Ocorre quando há a presença elevada de glicose no sangue durante a gravidez, podendo ou não persistir após o parto (o comum é se normalizar). Contudo, as mulheres que apresentarem diabetes gestacional têm mais chances de desenvolverem a diabetes tipo 2 futuramente, assim como seus filhos. A causa deste tipo de diabetes ainda é desconhecida. 

Recomendações

*Exercícios físicos - A atividade física é essencial no tratamento do diabetes para manter os níveis de açúcar no sangue controlados e afastar os riscos de ganho de peso. A prática de exercícios deve ser realizadas de três a cinco vezes na semana. Há restrição nos casos de hipoglicemia, principalmente para os pacientes com diabetes tipo 1. Dessa forma, pessoas com a glicemia muito baixa não devem iniciar atividade física, sob o risco de baixar ainda mais os níveis. Por outro lado, caso o diabetes esteja descontrolado, com glicemia muito elevada, o exercício pode causar a liberação de hormônios contra-reguladores, aumentando mais ainda a glicemia. Em todos os casos, os pacientes com diabetes devem sempre combinar com seus médicos quais são as melhores opções. Lembrando que o ideal é privilegiar atividades físicas leves, pois quando o gasto calórico é maior do que a reposição de nutrientes após o treino, pode haver a hipoglicemia.

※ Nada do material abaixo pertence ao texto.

/-! Reports, stacks, counters, field records. -/

/-- UNIT_FAULT_REPORT: what a unit has detected, the oldest first, or a zone code of Table 14-2, reaches the zone's fault collector (R113, R146, R408). -/
def execUnitFaultReport (r : FaultReport) (s : State) : Host.Outcome State Fault Refusal :=
  .next <|
    match r with
    | .unit u =>
      match s.flt.detected.find? fun d => d.unit == u.val with
      | some d => recordUnit (s.modFlt fun f => { f with detected := f.detected.erase d }) d
      | none => s
    | .zone z code detail =>
      if (s.quarter (z / 12)).inReset || code == 0 || decide (7 < code.toNat) then s else recordZone s z code.toNat false detail
/-- The stack that a packet at the stack port of quarter q asks for (R223). -/
def portStack (q : Nat) (h : Row) : Nat := if hKind h = 1 then stackOf q (hAddr h / 2 ^ 62) else 8 + q
/-- A commit or a refresh works in stack st, or a commit reads its data from it. -/
def worksIn (s : State) (st : Nat) : Bool :=
  if st < 8 then (match (s.wst st).commit with | some _ => !(s.wst st).switchWait | none => false) ||
    (match (s.wst st).refresh with | some r => !r.copied | none => false)
  else [2 * (st - 8), 2 * (st - 8) + 1].any fun w => match leadCommit s w with | some c => c.src && !(s.wst w).switchWait | none => false
/-- A COPY in turn reads work stack q or writes it (R370). -/
def copyWorks (s : State) (q : Nat) : Bool :=
  s.cmdq.any fun c => match c.2.run, turnOf s c.1 with
    | none, some d => dType d.row == 5 && ((cpSrcKs d.row && cpSrcQ d.row == q) || (cpDst d.row == 1 && cpDstQ d.row == q))
    | _, _ => false
/-- A sequencer reads or writes work stack q: a service's table and plan lists as it starts, candidates and step records at a boundary that has come (R377, R380). -/
def sequencerWorks (s : State) (q : Nat) : Bool :=
  s.svc.any fun (l, v) =>
    bit v.qmask q &&
      ((v.state == .starting && (v.plansLeft.contains q || (l == q && !(s.seqq l).src))) ||
        ((v.state == .serving || v.state == .draining) && stepDone s l && !stepFenced s l &&
          !((maskQuarters v.qmask).any fun k => quarterFaulty s k || s.quarterStopped k)))
/-- A zone of quarter q that has been steered reads its units' configurations again from the work stack (R415). -/
def steeringWorks (s : State) (q : Nat) : Bool :=
  (s.quarter q).steering.any fun x => steerOver s x.1 x.2 &&
    s.entryOf.any fun e => zoneOf e.1 == x.1 && (match e.2 with | some (host, _) => !host | none => false)
/-- Work stands at stack st whose requests the state does not hold one by one. -/
def openWork (s : State) (st : Nat) : Bool :=
  worksIn s st || (decide (8 ≤ st) && (copyWorks s (st - 8) || sequencerWorks s (st - 8) || steeringWorks s (st - 8)))
/-- The tick since which such work has stood at each stack. -/
def tickAsks (s : State) : State :=
  { s with askSince := (upto 12).foldl (fun m st =>
      sset none m st (if openWork s st then (sget none m st).or (some s.tick) else none)) s.askSince }
/-- Such work has stood at stack st for 1 ms: whether one of its requests has gone unanswered so long, the event says (R421, log 99). -/
def longWork (s : State) (st : Nat) : Bool :=
  openWork s st && (match sget none s.askSince st with | some t => decide (t + msTicks ≤ s.tick) | none => false)
/-- A request to stack st has stood unanswered for 1 ms: a unit's run or store, a packet at the stack port, the streamer's next plan entry, or one of a commit, a refresh, a COPY, a sequencer or a steered zone. -/
def unanswered (s : State) (st : Nat) : Bool :=
  let late (t : Nat) : Bool := decide (t + msTicks ≤ s.tick)
  (s.units.any fun (u, x) => (x.mu.runs.any fun r => stackOf (physZone u / 12) r.stk.toNat == st && late r.since) ||
    (8 + physZone u / 12 == st && x.mu.stores.any fun e => late e.since)) ||
  (s.fab.pkts.any fun p => match p.loc with | .func q 0 => portStack q p.hdr == st && late p.since | _ => false) ||
  (decide (8 ≤ st) && (s.cfgQ (st - 8)).start && !(s.cfgQ (st - 8)).planSrc && decide ((s.cfgQ (st - 8)).taken < (s.cfgQ (st - 8)).planLen) &&
    late (s.cfgQ (st - 8)).asked) || longWork s st
/-- STACK_DEAD_TIMEOUT: the stack has left a request unanswered for 1 ms (R421). -/
def execStackDeadTimeout (st : Fin 12) (s : State) : Host.Outcome State Fault Refusal :=
  .next (if unanswered s st then failStack s st 1 else s)
/-- Energy of all quarters and the shared part, in kWh. -/
def totalKwh (s : State) : Nat := (((upto 5).map fun i => sget 0 s.pwr.energy i).sum / 3600000000000).floor.toNat
/-- LIFETIME_COUNTER_WRITE: an hour has passed; the counters that have changed are written (R427). -/
def execLifetimeCounterWrite (s : State) : Host.Outcome State Fault Refusal :=
  .next <|
    if s.tick < s.pst.lifeTick + hourTicks then s
    else
    let kwh := totalKwh s
    let s := s.modPst fun p =>
      { p with life := smod 0 (smod 0 (smod 0 p.life 0x080 (· + 1)) 0x089 (· + (kwh - p.kwh))) 0x08A (· + b2n p.hot), kwh := kwh,
               lifeTick := s.tick, hot := false }
    forEach [0x080, 0x083, 0x084, 0x085, 0x086, 0x087, 0x089, 0x08A] s fun s w =>
      let d := sget 0 s.pst.life w
      if d = 0 then s
      else
        let s := pstWrite s w (pstRead s w + BitVec.ofNat 32 d)
        s.modPst fun p => { p with life := sset 0 p.life w 0 }
/-- FLT_CTL.REARM[q]: clears DEGRADED, but for a quarter whose work stack is fenced (R419). -/
def rearmQ (s : State) (q : Nat) : State :=
  if bit s.flt.fenceStk (8 + q) then s else s.modQuarter q fun x => { x with degraded := false }
/-- FLT_CTL.CAPTURE: a field record is captured if none is held (R428); its trigger zone is a free value. -/
def captureNow (s : State) : State :=
  if s.flt.field.isSome then s
  else
    let (z, s) := s.takeFree 8
    captureField s 0 (z.toNat % 48)
/-- FLT_CTL.RELEASE: the held record is released. -/
def releaseField (s : State) : State := s.modFlt fun f => { f with field := none }

end Sys2Proof.Machine
end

* O tratamento do diabetes exige, além do acompanhamento médico especializado, os cuidados de uma equipe multidisciplinar. Procure seguir as orientações desses profissionais;

* Controle da dieta - Pessoas com diabetes devem evitar os açúcares simples presentes nos doces e carboidratos simples, como massas e pães, pois eles possuem um índice glicêmico muito alto. Quando um alimento tem o índice glicêmico baixo, ele retarda a absorção da glicose. Mas, quando o índice é alto, esta absorção é rápida e acelera o aumento das taxas de glicose no sangue. Os carboidratos devem constituir de 50 a 60% das calorias totais ingeridas pela pessoa com diabetes, preferindo-se os carboidratos complexos (castanhas, nozes, grãos integrais) que serão absorvidos mais lentamente.

* O fumo provoca estreitamento das artérias e veias. Como o diabetes compromete a circulação nos pequenos vasos sangüíneos (retina e rins) e nos grandes vasos (coração e cérebro), fumar pode acelerar o processo e o aparecimento de complicações;

*Maneire no consumo de bebidas alcoólicas - O consumo de álcool não é proibido, mas deve ser moderado e sempre acompanhado de um alimento, pois o consumo isolado pode causar hipoglicemia. O que pode causar enjoo, tremores pelo corpo, fome excessiva, irritação e dores de cabeça. Também é importante fazer o monitoramento de glicemia antes e depois de consumir bebidas alcoólicas. Cuidado com cervejas e bebidas doces ou à base de carboidratos. Elas têm alto índice glicêmico e podem trazer problemas.

* O controle da pressão arterial e dos níveis de colesterol e triglicérides deve ser feito com regularidade;

*Aumente os cuidados com os olhos - As células da córnea do paciente com diabetes não têm a aderência que se encontra na maioria daqueles que não tem diabetes. Essa fragilidade é a porta de entrada para uma série de infecções oportunistas e doenças como catarata e glaucoma.

* Medicamentos à base de cortisona aumentam os níveis de glicose no sangue. Não se automedique;

 *Evite saunas e escalda pés - O diabetes afeta a microcirculação, lesionando as pequenas artérias (arteríolas) que nutrem os tecidos, que atingem especialmente as pernas e os pés. Em função desta alteração circulatória, os riscos de exposição às altas temperaturas e aos choques térmicos podem agravar ou desencadear quadros de angiopatias e outros problemas cardíacos. Além disso, o diabetes afeta a sensibilidade dos pés, e a pessoa pode não perceber a água muito quente ao fazer escalda pés.

* O diagnóstico precoce é o primeiro passo para o sucesso do tratamento. Não minimize seus sintomas. Procure logo um serviço de saúde se está urinando demais e sentindo muita sede e muita fome.